> **YOUR TASK**:
I need the lines below from the one with "s.cmps := rfl" down to the one with "s.ctxs := rfl" reproduced exactly, both ends included, and nothing else.

═══ EXERCISE MATERIALS

-- ==== Sys2Proof/Machine/SweepRows.lean ====
section
/-! DEFINITION. Sys2Proof/Machine/SweepRows.lean: the meanings of the commands of one family: sweeps. -/

namespace Sys2Proof.Machine

open Sys2Proof

/-- SWEEP_RECORD_TAKE (R321). A pending frame takes a freed sweep record. -/
def execSweepRecordTake (s : State) : Host.Outcome State Fault Refusal :=
  .next (s.sweepTake)

/-- SWEEP_CHUNK (R320). A sweep's chunk operation is serialised and the watermark passes it. -/
def execSweepChunk (te rec : Nat) (m : Met) (s : State) : Host.Outcome State Fault Refusal :=
  .next ((s.ungate 2 te).sweepChunk te rec m)

/-- SWEEP_FRAME_DONE (R328). A frame's sweep ends, its record is freed and its slot updated. -/
def execSweepFrameDone (rec : Nat) (s : State) : Host.Outcome State Fault Refusal :=
  .next (s.sweepFrameDone rec)

/-- ENGINE_SHOOTDOWN_ACK (R330). A tile or engine drops withdrawn entries and acknowledges. -/
def execEngineShootdownAck (unit : Nat) (s : State) : Host.Outcome State Fault Refusal :=
  .next (s.shootdownAck unit)

/-- TE_ACK_TIMEOUT (R331). An engine or tile that has not acknowledged is fenced for quiesce timeout. -/
def execTeAckTimeout (unit : Nat) (m : Met) (s : State) : Host.Outcome State Fault Refusal :=
  .next (s.ackMissed unit m)

end Sys2Proof.Machine
end

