-- ==== Sys2Proof/Machine/Dispatch.lean ====
section
/-! DEFINITION. Sys2Proof/Machine/Dispatch.lean: one arm per command, each a call of its meaning. -/

namespace Sys2Proof.Machine

open Sys2Proof
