/-- R598, R599, R601, R602, R604, R609. A reset source whose reach is wider than the running episode's widens it, or begins one; its cause and the
reach are recorded, and a level source is held until it is released. DBG_REQ_N counts while debug is not INVASIVE; a watchdog that expires again after
the episode it caused resets the system, and before the Keeper ROM starts it is stopped; PERST resets its own port only. -/
def Obligations.ResetSourcesWidenTheEpisode : Prop :=
  ∀ (s : State) (f : Nat → State) (g : Nat → State),
    (∀ b, f b = ((if s.rst.reach < reachOf b then s.widen (reachOf b) else s).cause b).causeReach) →
    (∀ b, g b = { f b with rst := { (f b).rst with asserted := setBit (f b).rst.asserted b, sample := false } }) →
    exec .clockFailure s = .next (f 6) ∧
    exec .lockup s = .next (f 7) ∧
    exec .pwrgoodAonLow s = .next { g 0 with rst := { (g 0).rst with
      aon := false, dramGood := false, coreGood := false, dramEn := false, coreEn := false, oscDone := false } } ∧
    (s.ov O.pstate ≠ 3 → s.rst.coreEn = true → exec .coreBrownOut s = .next { g 3 with rst := { (g 3).rst with coreGood := false } }) ∧
    (s.ov O.pstate = 3 ∨ s.rst.coreEn = false → exec .coreBrownOut s = .next { s with rst := { s.rst with coreGood := false } }) ∧
    (s.rst.rstDrive = false → exec .rstNInput s = .next (g 4)) ∧
    (s.rst.rstDrive = true → exec .rstNInput s = .next s) ∧
    (s.ov O.dbg_state = 2 → exec .dbgReq s = .next (g 5)) ∧
    (s.ov O.dbg_state ≠ 2 → exec .dbgReq s = .next (s.bump O.dbg_req_ignored)) ∧
    (s.rst.reach < 2 → 3 ≤ s.rst.stage → s.rst.armed = false → exec .watchdogExpiry s = .next { f 8 with rst := { (f 8).rst with armed := true } }) ∧
    (s.rst.reach = 0 → 3 ≤ s.rst.stage → s.rst.armed = true → exec .watchdogExpiry s = .next (f 9)) ∧
    (2 ≤ s.rst.reach ∨ s.rst.stage < 3 → exec .watchdogExpiry s = .next s) ∧
    (∀ u, u = ({ s with rst := { s.rst with cmd := 0 } } : State) → exec .rstCmdCore s = .next (u.assertSrc 11 false) ∧
      exec .rstCmdSystem s = .next (u.assertSrc 10 false)) ∧
    (∀ n, n < 2 → s.rst.coreGood = true → exec (.perst n) s = .next ((((s.bump O.pcie_perst 0 n).resetFunctions n).pcieLost n).leaseCheck))

/-- R601. While `dbg_state` is not INVASIVE, a low DBG_REQ_N is counted in `dbg_req_ignored` and has no other effect. -/
def Obligations.DebugRequestsAreIgnored : Prop :=
  ∀ (s : State), s.ov O.dbg_state ≠ 2 → exec .dbgReq s = .next (s.bump O.dbg_req_ignored)

/-- R604-R606, R610-R615. An episode ends when nothing is asserted: a core one restarts the Keepers, a wider one samples RST_N, and the trim load,
BIST and boot follow, each from its own stage; a load that fails is repeated once and then falls to its defaults. The choice of a boot part and its
events are the model's (logs 53, 55). -/
def Obligations.StartUpRunsInOrder : Prop :=
  ∀ (s : State),
    (∀ straps u v, s.rst.reach = 1 → s.rst.asserted = 0 → s.rst.sample = false → s.rst.stage ≠ 1 →
      u = ({ s with rst := { s.rst with reach := 0, roms := 3, stage := min s.rst.stage 3, warm := s.rst.stage == 4 || s.rst.warm } } : State) →
      v = (u.setKeeper s.rst.pref 0).setKeeper (1 - s.rst.pref) 1 → exec (.episodeEnd straps) s = .next v) ∧
    (∀ straps u, 2 ≤ s.rst.reach → s.rst.asserted = 0 → s.rst.sample = false → s.rst.aon = true → s.rst.coreGood = true →
      u = (if s.rst.oscDone = true then (s.setOv O.osc_dly (straps % 8)).chooseRoot else s.setOv O.osc_dly (straps % 8)) →
      exec (.episodeEnd straps) s = .next { u with ltc := if s.rst.reach = 3 then 0 else s.ltc, rst := { s.rst with rstDrive := false, sample := true, stage := 1 } }) ∧
    (∀ straps, s.rst.asserted ≠ 0 → exec (.episodeEnd straps) s = .next s) ∧
    (s.rst.sample = true →
      exec (.rstNSample false) s = .next (({ s with rst := { s.rst with sample := false, reach := 0 } } : State).startLoad) ∧
      exec (.rstNSample true) s = .next { s.assertSrc 4 true with rst := { (s.assertSrc 4 true).rst with rstDrive := true, stage := 0 } }) ∧
    (s.rst.loading = true →
      exec (.trimLoadDone true) s = .next { s.setOv O.trim_state 1 with rst := { s.rst with loading := false, trimFails := 0, stage := 2 } } ∧
      (s.rst.trimFails = 0 → exec (.trimLoadDone false) s = .next { s.bump O.trim_loads with rst := { s.rst with trimFails := 1 } }) ∧
      (s.rst.trimFails ≠ 0 → ∀ u, u = (s.setOv O.trim_state 2).cause 13 →
        exec (.trimLoadDone false) s = .next { u with rst := { s.rst with loading := false, trimFails := 0, stage := 2 } })) ∧
    (∀ locks, s.rst.oscDone = false → s.rst.aon = true → exec (.oscDlyWaitEnd locks) s =
      .next (State.chooseRoot { s.setOv O.pll_lock (locks % 4) with rst := { s.rst with oscDone := true } })) ∧
    (∀ fails, s.rst.stage = 2 → s.rst.reach = 0 → exec (.powerOnBistDone fails) s = .next { s.bistFail fails with rst := { s.rst with stage := 3 } }) ∧
    (∀ a b idOk bad k u p v, s.rst.stage = 3 → s.rst.reach = 0 → k = (bad.foldl (fun t k => if k < 2 then t.setKeeper k 2 else t) s).pickKeeper →
      k.keeper 0 ≠ 2 ∨ k.keeper 1 ≠ 2 → u = (if k.rst.warm = true then k else k.bump O.boot_count) →
      (u.bootPart a b = (some p, v) → v.rst.warm = false → exec (.keeperBootDone a b idOk bad) s = .next (v.coldBoot p idOk).serveWaits) ∧
      (u.bootPart a b = (some p, v) → v.rst.warm = true → exec (.keeperBootDone a b idOk bad) s = .next (v.warmBoot p).serveWaits) ∧
      (u.bootPart a b = (none, v) → exec (.keeperBootDone a b idOk bad) s = .next v.toRecovery.serveWaits))
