/-! ### `State.clockTick` writes `ltc` -/

@[simp] theorem State.clockTick_pending (s : State) : (s.clockTick).pending = s.pending := rfl
@[simp] theorem State.clockTick_freeCtr (s : State) : (s.clockTick).freeCtr = s.freeCtr := rfl
@[simp] theorem State.clockTick_objs (s : State) : (s.clockTick).objs = s.objs := rfl
@[simp] theorem State.clockTick_octs (s : State) : (s.clockTick).octs = s.octs := rfl
@[simp] theorem State.clockTick_mem (s : State) : (s.clockTick).mem = s.mem := rfl
@[simp] theorem State.clockTick_poison (s : State) : (s.clockTick).poison = s.poison := rfl
@[simp] theorem State.clockTick_chunkKey (s : State) : (s.clockTick).chunkKey = s.chunkKey := rfl
@[simp] theorem State.clockTick_dramBad (s : State) : (s.clockTick).dramBad = s.dramBad := rfl
@[simp] theorem State.clockTick_coh (s : State) : (s.clockTick).coh = s.coh := rfl
@[simp] theorem State.clockTick_chart (s : State) : (s.clockTick).chart = s.chart := rfl
@[simp] theorem State.clockTick_reqs (s : State) : (s.clockTick).reqs = s.reqs := rfl
@[simp] theorem State.clockTick_nextReq (s : State) : (s.clockTick).nextReq = s.nextReq := rfl
@[simp] theorem State.clockTick_cmps (s : State) : (s.clockTick).cmps = s.cmps := rfl
@[simp] theorem State.clockTick_frecs (s : State) : (s.clockTick).frecs = s.frecs := rfl
@[simp] theorem State.clockTick_ctxs (s : State) : (s.clockTick).ctxs = s.ctxs := rfl
@[simp] theorem State.clockTick_pol (s : State) : (s.clockTick).pol = s.pol := rfl
@[simp] theorem State.clockTick_agents (s : State) : (s.clockTick).agents = s.agents := rfl
@[simp] theorem State.clockTick_slices (s : State) : (s.clockTick).slices = s.slices := rfl
@[simp] theorem State.clockTick_txq (s : State) : (s.clockTick).txq = s.txq := rfl
@[simp] theorem State.clockTick_out (s : State) : (s.clockTick).out = s.out := rfl
@[simp] theorem State.clockTick_log (s : State) : (s.clockTick).log = s.log := rfl
@[simp] theorem State.clockTick_maps (s : State) : (s.clockTick).maps = s.maps := rfl
@[simp] theorem State.clockTick_migs (s : State) : (s.clockTick).migs = s.migs := rfl
@[simp] theorem State.clockTick_mwrs (s : State) : (s.clockTick).mwrs = s.mwrs := rfl
@[simp] theorem State.clockTick_xid (s : State) : (s.clockTick).xid = s.xid := rfl
@[simp] theorem State.clockTick_rates (s : State) : (s.clockTick).rates = s.rates := rfl
@[simp] theorem State.clockTick_drains (s : State) : (s.clockTick).drains = s.drains := rfl
@[simp] theorem State.clockTick_ecache (s : State) : (s.clockTick).ecache = s.ecache := rfl
@[simp] theorem State.clockTick_frMsi (s : State) : (s.clockTick).frMsi = s.frMsi := rfl
@[simp] theorem State.clockTick_epochNow (s : State) : (s.clockTick).epochNow = s.epochNow := rfl
@[simp] theorem State.clockTick_grantKey (s : State) : (s.clockTick).grantKey = s.grantKey := rfl
@[simp] theorem State.clockTick_jobs (s : State) : (s.clockTick).jobs = s.jobs := rfl
@[simp] theorem State.clockTick_tends (s : State) : (s.clockTick).tends = s.tends := rfl
@[simp] theorem State.clockTick_units (s : State) : (s.clockTick).units = s.units := rfl
@[simp] theorem State.clockTick_nextKey (s : State) : (s.clockTick).nextKey = s.nextKey := rfl
@[simp] theorem State.clockTick_pwr (s : State) : (s.clockTick).pwr = s.pwr := rfl
@[simp] theorem State.clockTick_dram (s : State) : (s.clockTick).dram = s.dram := rfl
@[simp] theorem State.clockTick_ces (s : State) : (s.clockTick).ces = s.ces := rfl
@[simp] theorem State.clockTick_scrub (s : State) : (s.clockTick).scrub = s.scrub := rfl
@[simp] theorem State.clockTick_pool (s : State) : (s.clockTick).pool = s.pool := rfl
@[simp] theorem State.clockTick_ports (s : State) : (s.clockTick).ports = s.ports := rfl
@[simp] theorem State.clockTick_lostPorts (s : State) : (s.clockTick).lostPorts = s.lostPorts := rfl
@[simp] theorem State.clockTick_sess (s : State) : (s.clockTick).sess = s.sess := rfl
@[simp] theorem State.clockTick_sec (s : State) : (s.clockTick).sec = s.sec := rfl
@[simp] theorem State.clockTick_rst (s : State) : (s.clockTick).rst = s.rst := rfl
@[simp] theorem State.clockTick_ll (s : State) : (s.clockTick).ll = s.ll := rfl
@[simp] theorem State.clockTick_read_ov (s : State) (ob : Obj) (k1 k2 : Nat) : (s.clockTick).ov ob k1 k2 = s.ov ob k1 k2 := rfl
@[simp] theorem State.clockTick_read_oct (s : State) (ob : Obj) (k1 k2 : Nat) : (s.clockTick).oct ob k1 k2 = s.oct ob k1 k2 := rfl
@[simp] theorem State.clockTick_read_ctx (s : State) (k1 : Nat) : (s.clockTick).ctx k1 = s.ctx k1 := rfl
@[simp] theorem State.clockTick_read_agent (s : State) (k1 : Nat) : (s.clockTick).agent k1 = s.agent k1 := rfl
@[simp] theorem State.clockTick_read_slc (s : State) (k1 : Nat) : (s.clockTick).slc k1 = s.slc k1 := rfl
@[simp] theorem State.clockTick_read_dir (s : State) (k1 : Nat) : (s.clockTick).dir k1 = s.dir k1 := rfl
@[simp] theorem State.clockTick_read_ext (s : State) (k1 : Nat) : (s.clockTick).ext k1 = s.ext k1 := rfl
@[simp] theorem State.clockTick_read_frame (s : State) (k1 : Nat) : (s.clockTick).frame k1 = s.frame k1 := rfl
@[simp] theorem State.clockTick_read_entry (s : State) (k1 : Nat) : (s.clockTick).entry k1 = s.entry k1 := rfl
@[simp] theorem State.clockTick_read_lport (s : State) (k1 : Nat) : (s.clockTick).lport k1 = s.lport k1 := rfl
@[simp] theorem State.clockTick_read_session (s : State) (k1 : Nat) : (s.clockTick).session k1 = s.session k1 := rfl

══════

> **RESULT OF THE EXERCISE**:
@[simp] theorem State.clockTick_cmps (s : State) : (s.clockTick).cmps = s.cmps := rfl
@[simp] theorem State.clockTick_frecs (s : State) : (s.clockTick).frecs = s.frecs := rfl
@[simp] theorem State.clockTick_ctxs (s : State) : (s.clockTick).ctxs = s.ctxs := rfl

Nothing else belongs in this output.